I asked her to explain.

"Our character. We've always been reserved, some would say withdrawn, but we've had to be."

Why, I asked.

"It's the environment. Think of it. For nine months of the year it's cold. When summer comes it's so short. So for us life has always meant struggle. If it isn't against the foreign powers that have dominated us, then it's nature itself. So we've been conditioned to look inward, not outward. The outside world isn't always so pleasant. We find our pleasure and peace inside, in simple things."

I knew she was on to something and wanted to hear more, but we had arrived at our stop, she to switch to another bus to take her the rest of the way to her suburban home, I to move on to the museum that could be seen as a monument to Estonia's struggles, the struggles that according to Nina had produced this "reserved and withdrawn people" who spent their lives fending off the cold and domination of foreign powers. But even here symbols of the "new Estonia" had appeared. Beside the bus stop was Tallinn's Audi dealership.

I spent the afternoon roaming the grounds, peeking in at 19th-century farmhouses and fishermen's shacks, windmills and schoolrooms and wooden churches. Teenage girls in peasant costumes gave needlepoint demonstrations and tended the counter of the general store. A peek around the back of one of the thatched-roof shacks revealed a mountain bike, stashed till closing time, when the temporary farmwife could make a quick exit along the museum's rutted dirt roads. But for a few hours the illusion of a life free from the intrusions of the modern day remained intact. The waves of the Baltic Sea lapped at the shores as the summer breeze blew across the water.
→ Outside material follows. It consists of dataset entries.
-- ==== Sys2Proof/Machine/WindowOps.lean ====
section
/-! DEFINITION. The window operations (`42_synchronizer.md`, R163, R164). The bytes are those of WIN; the operand is the
header word the decoder looked at. -/

namespace Sys2Proof.Machine

/-- WIN.VALID (R163): the window is yielded as the packet P and `extract(P)` is due. -/
def execWinValid (_h : BitVec 32) (s : State) : Result :=
  .next { s with
    sync := { s.sync with resync := false, fill := 0 }
    counters := { s.counters with pktRead := inc s.params s.counters.pktRead }
    phase := .packet (s.sync.win.readN 0 tsSize) }

/-- `if RESYNC == 0 then { RESYNC <- 1; event SYNC_LOSS }` (R164): one event per loss event. -/
def State.enterResync (s : State) : State :=
  if s.sync.resync then s else { s with sync := { s.sync with resync := true } }.event .syncLoss 0

/-- `WIN[i] <- WIN[i+1]` for i from 0 to 186; `FILL <- 187` (R164). -/
def State.slideWindow (s : State) : State :=
  { s with sync := { s.sync with win := s.sync.win.writeN 0 (s.sync.win.readN 1 (tsSize - 1)), fill := tsSize - 1 } }

/-- WIN.INVALID (R164). -/
def execWinInvalid (_h : BitVec 32) (s : State) : Result := .next (s.enterResync.slideWindow.goto .idle)

end Sys2Proof.Machine
end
Wildflowers had sprouted in the gardens and along the fences and hedgerows. I was walking back to the entrance after enjoying a few hours of rural bliss when suddenly the ringing of a cell phone burst from an apron pocket.

Finally things were clear. Riding the number 6 bus back into Tallinn, crammed among rowdy teenagers and nuzzling young couples headed to the Old City for a night on the town, I thought of the timeline stretched across the wall of Tallinn's History Museum. It delineated the country's history into clearly marked phases, each demarcated by key events from the prehistoric to the modern day. There was the arrival of Christianity in the 12th century, the Danish conquest and the Reformation, then the Livonian War, which led to the carving up of the territory between the Poles, Swedes, and Lithuanians, then the arrival of the Russian Empire and a brief period of autonomy under the first Estonian republic before the Nazi occupation, and finally, in 1994, the departure of the last Soviet troops following independence. But this kind of scholastic clarity only exposed the thinnest of illusions. Viewed from the level of human experience, history, as it is lived, is a much messier affair, chaotic and full of contradictions. And the crafting of identity is even more challenging, a relentless work-in-progress constantly challenged by evolving times. To witness a society in transition is to recognize that there are never any "clean breaks" with the past, never any "turning of the page." The ink always bleeds through, never completely dry, staining the pages while writing a new story that never finishes.